- [Data for the task]
/-- Parameter i differs between the two nodes: in the values that they run with, or in their records, which 24 R438 asks for even of an
entry node (DEDUCED, log 99). -/
def Candidate.paramDiffers (k : Candidate) (i : Nat) : Bool :=
  k.pp.getD i 0 != k.cp.getD i 0 || recParam k.pr i != recParam k.cr i

/-- Cause 17: shared state of the two images. -/
def Candidate.stateClash (k : Candidate) (p c : Side) : Bool :=
  ((List.range 8).any fun i => bitsN (hdrPmask p.header) i 1 == 1 && bitsN (hdrPmask c.header) i 1 == 1 && k.paramDiffers i) ||
  (hdrUses.any fun u => (List.range u.2).any fun i => bitsN p.header (u.1 + i) 1 == 1 && bitsN c.header (u.1 + i) 1 == 1) ||
  (hdrEng p.header && hdrEng c.header) ||
  (k.pg.any fun a => decide (1 ≤ a.space) && decide (a.space ≤ 3) && k.cg.any fun b => a.overlaps b)

/-- The two images declare different modes, where both can be read. -/
def State.modesDiffer (s : State) (k : Candidate) : Bool :=
  match s.fetchImage k.part (recImage k.pr), s.fetchImage k.part (recImage k.cr) with
  | .ok a, .ok b => a.pair != b.pair
  | _, _ => false

/-- The checks of a candidate in ascending cause number, but for the splice cache. -/
def State.linkCheck (s : State) (k : Candidate) : Except Nat LinkPlan := do
  refuseIf ((s.part k.part).linkmode == 0#2 || (s.part k.part).linkmode == 3#2) 1
  refuseIf (Table.get s.hub.debug 0 k.part == 2#2) 2
  refuseIf (recDual k.pr || recDual k.cr) 3
  refuseIf (recTeam k.pr != recTeam k.cr || s.modesDiffer k) 4
  let p ← orRefuse 5 (s.linkSide k.part k.pr k.pg k.pp false)
  let c ← orRefuse 5 (s.linkSide k.part k.cr k.cg k.cp true)
  refuseIf (hdrTripPc p.header == 0xFFFFFFFF || hdrTripPc c.header == 0xFFFFFFFF || hdrTrip p.header != hdrTrip c.header) 6
  let w ← orRefuse 7 k.region
  refuseIf (s.othersRead k w.1) 7
  let pairs ← orRefuse 8 (sitePairs p c (sitesOn p.header w.1.id false) (sitesOn c.header w.2.id true))
  let delta ← orRefuse 8 (shiftOf pairs)
  let plan : LinkPlan := { p := p, c := c, pairs := pairs, delta := delta }
  refuseIf (decide (23 < bothUse p.image c.image .s) || decide (8 < bothUse p.image c.image .c)) 9
  refuseIf (decide (15 < bothUse p.image c.image .v + pairs.length)) 10
  refuseIf ([1, 2, 3].any fun st => decide (15 < bothUse p.image c.image (.a st))) 11
  refuseIf (decide (8 < plan.stages) || c.stageOver delta) 12
  refuseIf (decide (16 < plan.ii)) 13
  refuseIf (pairs.any fun x => decide (1 + x.stageS < x.stageL + delta)) 14
  refuseIf (hdrMovx c.header || p.movxBody) 15
  refuseIf (hdrCode p.header || hdrCode c.header) 16
  refuseIf (k.stateClash p c) 17
  refuseIf ((s.derivedFor k.part k.c k.cg).any fun n => n != k.p) 18
  pure plan

/-! ## The fused kernel (R406 to R408, R414) -/

/-- The lengths that place the words of one stream: LOOPM positions, initiation intervals, P's halt word. -/
structure Layout where
  lp : Nat
  lc : Nat
  ip : Nat
  ic : Nat
  hp : Nat
  deriving DecidableEq, Repr, Inhabited

def LinkPlan.layout (l : LinkPlan) (st : Nat) : Layout :=
  { lp := hdrLpos l.p.header st, lc := hdrLpos l.c.header st, ip := hdrII l.p.header, ic := hdrII l.c.header,
    hp := (l.p.words st).length - 1 }

/-- The new place of P's word t; its halt word stands for the first word of C's epilogue. -/
def Layout.posP (y : Layout) (t : Nat) : Nat :=
  if t < y.lp then t else if t ≤ y.lp + y.ip then t + y.lc else t + y.lc + y.ic

/-- The new place of C's word t; its LOOPM bundle is P's. -/
def Layout.posC (y : Layout) (t : Nat) : Nat :=
  if t < y.lc then y.lp + t
  else if t = y.lc then y.lp + y.lc
  else if t ≤ y.lc + y.ic then y.lp + y.ip + t
  else y.hp + t - 1

/-- The order of the fused stream: whether the word is C's, and its old place. -/
def Layout.order (y : Layout) (lenC : Nat) : List (Bool × Nat) :=
  let run (c : Bool) (lo n : Nat) : List (Bool × Nat) := (List.range n).map fun i => (c, lo + i)
  run false 0 y.lp ++ run true 0 y.lc ++ run false y.lp (1 + y.ip) ++ run true (y.lc + 1) y.ic ++
    run false (y.lp + 1 + y.ip) (y.hp - y.lp - 1 - y.ip) ++ run true (y.lc + 1 + y.ic) (lenC - y.lc - 1 - y.ic)

/-- The signed word offset of a branch or loop word: its place and width. -/
def offsetField (w : Nat) : Option Nat :=
  let op := opOf w
  if 0x12 ≤ op ∧ op ≤ 0x15 then some 21
  else if op = 0x16 ∨ op = 0x17 then some 19
  else if op = 0x20 then some 18
  else if op = 0x21 then some 14
  else none

/-- The word at old place t with its offset for the new places. -/
def reoffset (pos : Nat → Nat) (t w : Nat) : Nat :=
  match offsetField w with
  | none => w
  | some n =>
    let target := ((t : Int) + signed n (bitsN w 0 n)).toNat
    putBits w 0 n (wrapN n ((pos target : Int) - (pos t : Int)))

/-- Rewrites one field. -/
def putQ (f : Nat → Nat) (lo n w : Nat) : Nat := putBits w lo n (f (bitsN w lo n))

/-- The word with C's queues renumbered (R406). -/
def renumberWord (num : QFile → Nat → Nat) (st w : Nat) (second : Option Nat) : Nat :=
  let sreg (n : Nat) : Nat := if n = 0 then 0 else if n < 24 then num .s n else 24 + num .c (n - 24)
  match second with
  | some f => if st = 0 ∧ opOf f = 0x1D then putQ sreg 20 5 w else w
  | none =>
    if st = 0 then (sFields w).foldl (fun w lo => putQ sreg lo 5 w) w
    else (if st = 1 then vFields w else mxFields st w).foldl (fun w p =>
      putQ (fun n => if n = 0 ∧ p.2 ≠ .c then 0 else num p.2 n) p.1 4 w) w

/-- The word with its stage predicate shifted (R407). -/
def shiftStage (delta st w : Nat) : Nat :=
  match guardPlace st w with
  | none => w
  | some lo => if 8 ≤ bitsN w lo 4 then putBits w lo 4 (bitsN w lo 4 + delta) else w

/-- A VSEL word: D, A, B, KB; J, GM and ET as the site word has them (R408). -/
def vselWord (site d a b kb : Nat) : Nat :=
  bitsN site 31 1 * 2 ^ 31 + 7 * 2 ^ 25 + d * 2 ^ 21 + a * 2 ^ 17 + b * 2 ^ 13 + 2 ^ 12 + kb * 2 ^ 11 +
    bitsN site 11 4 * 2 ^ 7 + bitsN site 9 2 * 2 ^ 5 + 6

/-- A word of P's image in the fused stream. -/
def LinkPlan.wordP (l : LinkPlan) (st t w : Nat) (second : Option Nat) : Nat :=
  let y := l.layout st
  let v := if st = 0 ∧ second.isNone then reoffset y.posP t w else w
  if st = 0 ∧ t = y.lp then
    putBits (putBits (putBits v 21 4 (l.ii - 1)) 18 3 (l.stages - 1)) 17 1
      (if hdrRb l.p.header && hdrRb l.c.header && hdrStages l.p.header == hdrStages l.c.header + l.delta then 1 else 0)
  else v

/-- A word of C's image in the fused stream. -/
def LinkPlan.wordC (l : LinkPlan) (st t w : Nat) (second : Option Nat) : Nat :=
  let y := l.layout st
  let a := renumberWord (renumber l.p.image l.c.image) st w second
  let b := if second.isNone && decide (y.lc < t) && decide (t ≤ y.lc + y.ic) then shiftStage l.delta st a else a
  let c := if st = 0 ∧ second.isNone then reoffset y.posC t b else b
  if st = 0 ∧ t = hdrTripPc l.c.header then putBits c 20 5 0 else c

/-- The entry of the splice map for an ordinary word (R414). -/
def mapEntry (isC : Bool) (st t : Nat) : Nat := isC.toNat * 2 ^ 62 + st * 2 ^ 60 + t * 4

/-- What the entry of a forward word holds besides (R414). -/
def mapForward (site : Nat) : Nat :=
  2 ^ 63 + bitsN site 9 2 * 2 ^ 58 + bitsN site 7 2 * 2 ^ 56 + bitsN site 0 7 * 2 ^ 49 + bitsN site 17 4 * 2 ^ 45 +
    bitsN site 16 1 * 2 ^ 44

/-- The site pair that a V word belongs to, with its number. -/
def LinkPlan.siteOf (l : LinkPlan) (isC : Bool) (t : Nat) : Option Nat :=
  (List.range l.pairs.length).find? fun k => l.pairs[k]?.any fun x => t == if isC then x.load else x.store

/-- One word of the fused kernel with its entry of the splice map. -/
def LinkPlan.word (l : LinkPlan) (st : Nat) (isC : Bool) (t : Nat) : Nat × Nat :=
  let m := (((if isC then l.c else l.p).marked st)[t]?).getD (0, none)
  let w := if isC then l.wordC st t m.1 m.2 else l.wordP st t m.1 m.2
  match (if st = 1 then l.siteOf isC t else none) with
  | none => (w, mapEntry isC st t)
  | some k =>
    let f := forwardQueue l.p.image l.c.image k
    let d := bitsN w 21 4
    (if isC then vselWord w d f f 0 else vselWord w f d d (bitsN w 15 1), mapEntry isC st t + mapForward w)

- [Task] Above are the records; please copy exactly their first line and each line after it through the line containing "splice cache. -/", and no line after that.

- [Solution to the problem]
/-- Parameter i differs between the two nodes: in the values that they run with, or in their records, which 24 R438 asks for even of an
entry node (DEDUCED, log 99). -/
def Candidate.paramDiffers (k : Candidate) (i : Nat) : Bool :=
  k.pp.getD i 0 != k.cp.getD i 0 || recParam k.pr i != recParam k.cr i

/-- Cause 17: shared state of the two images. -/
def Candidate.stateClash (k : Candidate) (p c : Side) : Bool :=
  ((List.range 8).any fun i => bitsN (hdrPmask p.header) i 1 == 1 && bitsN (hdrPmask c.header) i 1 == 1 && k.paramDiffers i) ||
  (hdrUses.any fun u => (List.range u.2).any fun i => bitsN p.header (u.1 + i) 1 == 1 && bitsN c.header (u.1 + i) 1 == 1) ||
  (hdrEng p.header && hdrEng c.header) ||
  (k.pg.any fun a => decide (1 ≤ a.space) && decide (a.space ≤ 3) && k.cg.any fun b => a.overlaps b)

/-- The two images declare different modes, where both can be read. -/
def State.modesDiffer (s : State) (k : Candidate) : Bool :=
  match s.fetchImage k.part (recImage k.pr), s.fetchImage k.part (recImage k.cr) with
  | .ok a, .ok b => a.pair != b.pair
  | _, _ => false

/-- The checks of a candidate in ascending cause number, but for the splice cache. -/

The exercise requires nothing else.